# Small, friendly exotic?



## Rum_Kitty (Jun 14, 2009)

I'm hoping to get a small exotic mammal in the next few months and would love some advice regarding species. I've previously owned sugar gliders and hedgehogs. Hedgehogs in the end weren't really for me, and I loved the sugar gliders but I don't want any more of those just now at least, maybe in the future. I already own ferrets.

I was thinking along the lines of acacia rats, a duprasi or a short tailed opossum, but I have heard varying reports of how friendly both of these get. Can any owners give me their opinions? I'm quite taken with STO but litters seem to be few and far between. Would love suggestions of other critters too. I understand most exotics aren't going to be cuddly tame but I do want something I can handle.
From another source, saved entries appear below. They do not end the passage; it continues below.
-- ==== Sys2Proof/Machine/Preempt.lean ====
section
/-! DEFINITION. Pre-emption, the restore of saved groups and the slices of a partition (R266, R289, R322, R359, R361 to
R366, R402, R403). -/

namespace Sys2Proof.Machine

/-! ## Regions at a save -/

/-- The unit applies the next record that is ready of a region. -/
def applyOne (s : State) (r : Region) : State :=
  match region? s r.ctx r.num with
  | some x => match (if recordReady s x then nextRec s x else none) with
    | some i => applyAt s x i
    | none => s
  | none => s

/-- Each unit applies every record that has arrived for the regions of a partition's contexts (R266); those that come later, before
the save completes. -/
def applyArrived (s : State) (p : Nat) : State :=
  (s.regions.filter fun r => partOfCtx s r.ctx == p).foldl (fun t r => (List.range r.recs.length).foldl (fun u _ => applyOne u r) t) s

/-- A context has a group on some core. -/
def ctxOnCore (s : State) (c : Nat) : Bool := s.groups.any fun g => g.2.ctx == c && (g.2.life == .resident || g.2.life == .halted)

/-- Regions of contexts outside their slice lose their slots once no group of the context is on a core: records applied,
slot levels written to the backing (R266). -/
def unbindIdle (s : State) : State :=
  (s.regions.filter fun r => r.bound && !r.building && !hasSlice s r.ctx && !ctxOnCore s r.ctx).foldl (fun t r =>
    let t1 := (List.range r.recs.length).foldl (fun u _ => match region? u r.ctx r.num with | some x => applyAt u x 0 | none => u) t
    match region? t1 r.ctx r.num with
    | some x => modRegion (putLevels t1 x (slotLevels x)) r.ctx r.num fun y => { y with bound := false }
    | none => t1) s

/-- Regions of contexts in their slice are bound again where a unit of their die has a slot (R249, R266). -/
def bindRegions (s : State) : State :=
  (s.regions.filter fun r => !r.bound && hasSlice s r.ctx).foldl (fun t r => match chooseUnit t r.die with
    | some u => modRegion t r.ctx r.num fun x => { x with unit := u, bound := true }
    | none => t) s

def settleRegions (s : State) : State := bindRegions (unbindIdle s)

/-! ## Pre-emption -/

/-- The groups of a partition's cores that a pre-emption names. -/
def groupsOfPart (s : State) (p : Nat) : List Nat :=
  (s.groups.filter fun g => g.2.life == .resident && g.2.logits.isNone && (partAt s p).halves.getLsbD (halfOf g.2.core)).map (·.1)

/-- PREEMPTION_REQUEST (R361): the management processor or the host pre-empts a partition. -/
def execPreemptionRequest (partition : Nat) (s : State) : Host.Outcome State Fault Refusal :=
  .next ((groupsOfPart s partition).foldl (fun t g => haltAndSave t g .preempt) (applyArrived s partition))

/-- FRAME_POOL_SAVE (R361, R363): a halted group is saved once it has quiesced and its pool has room. -/
def execFramePoolSave (group : Nat) (s : State) : Host.Outcome State Fault Refusal := .next (settleRegions (serveAfter (saveGroup s group) group))

/-! ## Restore -/

/-- The word that stands for a group's operations as their pages are translated again on a core (R289, R322). -/
def restoreEnv (s : State) (gr : Group) (c w : Nat) : Env :=
  let g := { gr with core := c }
  { g := gr.id, w := w, pc := 0, word := 0, mark := false, atPc := 0, live := 0, gr := g
    wp := (gr.warps[w]?).getD (newWarp w 0 0 []), die := dieOf c, fixed := fixedOf s gr.grid }

/-- What translating an operation's pages again comes to: its pages with what was refused, or the page that is missing. -/
abbrev Again (α : Type) := Except (DWord × Nat) α

/-- A refusal is kept; a missing page stops the restore; an address without memory is refused. -/
def againOf {α : Type} (r : Except LaneFault α) (ok : α → Again (Pages × List (Nat × (Code × DWord)))) (no : Code × DWord → Again (Pages × List (Nat × (Code × DWord)))) :
    Again (Pages × List (Nat × (Code × DWord))) :=
  match r with
  | .ok a => ok a
  | .error (some (.page, va, _)) => .error (va, 4)
  | .error (some (c, d0, _)) => no (c, d0)
  | .error none => no (.prot, 0)

/-- The elements of the chunks that a copy has not issued. -/
def restElems (c : Copy) : List Nat := ((c.chunks.drop c.next).map (·.1)).flatten

/-- The translations of a parked copy's remaining elements (R322): element by element, destination after source. -/
def againCopy (s : State) (e : Env) (c : Copy) : Again (Pages × List (Nat × (Code × DWord))) :=
  let bits := copyBits c.src c.dst
  let els := copyElems c.kind c.block c.src c.dst c.idx
  let side (t : Option Tensor) (o : Nat) : Option (Nat × Bool) := t.map fun x => (field c.block o 1, Tensor.versioned x)
  let page (tid : Option (Nat × Bool)) (need : Nat) (ps : Pages) (x : Nat × Bool × Nat) : Except LaneFault Pages :=
    if x.1 = 0 ∧ x.2.1 then accPage s e tid need ps (elemByte bits x.2.2) else .ok ps
  (restElems c).foldlM (fun (acc : Pages × List (Nat × (Code × DWord))) i => match els[i]? with
    | some x =>
      let both : Except LaneFault Pages := do page (side c.dst (if c.kind = 3 then 0 else 1)) 2 (← page (side c.src 0) 1 acc.1 x.1) x.2
      againOf both (fun ps => .ok (ps, acc.2)) fun r => .ok (acc.1, acc.2 ++ [(i, r)])
    | none => .ok acc) (([], []), [])

/-- The chunks that a resumed copy does not issue, since they need a page now refused, with the first refusal of each (R322). -/
def refusedChunks (refused : List (Nat × (Code × DWord))) (x : Copy) : List (Nat × Code × DWord) :=
  ((List.range x.chunks.length).filter fun k => decide (x.next ≤ k) && !x.skip.contains k).filterMap fun k =>
    (x.chunks[k]?).bind fun ch => (refused.find? fun r => ch.1.contains r.1).map fun r => (k, r.2)

/-- The copy as it goes on, on its new core: a refused chunk counts as landed unwritten, to be credited, and raises status 6. -/
def resumeCopy (c : Nat) (ps : Pages) (entries : List Nat) (refused : List (Nat × (Code × DWord))) (x0 : Copy) : Copy :=
  let bad := refusedChunks refused x0
  let x := bad.foldl (fun y b => raiseCopy y 6 (some (copyDetails y.handle b.2.1 b.2.2))) x0
  let bits := copyBits x.src x.dst
  let els := copyElems x.kind x.block x.src x.dst x.idx
  let rest := restElems x
  let skip := x.skip ++ bad.map (·.1)
  { x with
    core := c, parked := false, pins := ps.2, entries := entries, skip := skip, next := skipOver skip x.chunks.length x.next
    landing := if x.barrier.isSome then x.landing ++ bad.map (·.1) else x.landing
    elems := x.elems.mapIdx fun i y => if rest.contains i then
        (match els[i]? with | some z => (placeElem ps.1 bits z.1, placeElem ps.1 bits z.2, bits) | none => y)
      else y }

/-- The ranges that the rest of a matrix operation touches: identifier with its VS flag, permission, ranges (R285). -/
def restRanges (m : MatOp) : List (Option (Nat × Bool) × Nat × List (Nat × Nat)) :=
  let tile (t : TagRec) : Option (Nat × Bool) × Nat × List (Nat × Nat) := (some (t.tag.tid, Tensor.versioned t.entry), 1, tileRanges t.entry t.tag)
  match m.kind with
  | .load _ _ tag t => if m.done = 0 then [(some (tag.tid, Tensor.versioned t), 1, tileRanges t tag)] else []
  | .mul a rows m0 i2 i3 pairs _ _ =>
    let kt (p : Nat) : Nat := ((tagIn m.tags p).map fun t => tileK t.entry).getD 0
    [(some (field m.block 0 1, Tensor.versioned a), 1, pairs.flatMap fun p => ((List.range rows).drop m.done).flatMap fun r =>
      runRanges a p.2.2 (kt p.1) (m0 + r) i2 i3)] ++ m.tags.map fun t => tile t.2
  | .epi t _ rows cols row0 col0 i2 i3 rs cs bias stats _ _ _ nostore =>
    let left := rows - m.done
    let rg := if nostore then ([], []) else epiRanges t left cols (row0 + m.done) col0 i2 i3
    let vs := some (field m.block 0 1, Tensor.versioned t)
    [(vs, 2, rg.1), (vs, 1, rg.2), (none, 1, if rs = 0 then [] else [(rs, 4 * rows)]), (none, 1, if cs = 0 then [] else [(cs, 4 * cols)]),
     (none, 1, if bias = 0 then [] else [(bias, 4 * cols)]), (none, 2, if stats = 0 then [] else [(stats, 8 * rows)])]
  | .stream .. => m.tags.map fun t => tile t.2
  | _ => []

/-- The translations of the rest of a parked matrix operation (R289): the first refusal takes the whole rest. -/
def againMat (s : State) (e : Env) (m : MatOp) : Again (Pages × List (Nat × (Code × DWord))) :=
  againOf ((restRanges m).foldlM (fun ps r => accRanges s e r.1 r.2.1 ps r.2.2) (([], []) : Pages)) (fun ps => .ok (ps, []))
    fun r => .ok (([], []), [(0, r)])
Basically, I was looking for something that will live in a cage no bigger than a large rat size cage (so not more than 3 ft long, 3 ft wide, 5 ft high) and nothing free-roaming like a skunk. I prefer little critters right now.


----------



## x Sarah x (Nov 16, 2007)

As a duprasi keeper/breeder i highly recommend them, wonderful little critters, friendly, active, and fairly long lived at 4-6 years. i just love them, so much character packed into such a small animal


----------



## aquajird (Oct 27, 2010)

Duprasi would fit the bill fine. They are easy to handle. not the smartest of animals but cute and entertaining. Also they are extremely tidy and smell-free and need very little in the way of cage cleaning.


----------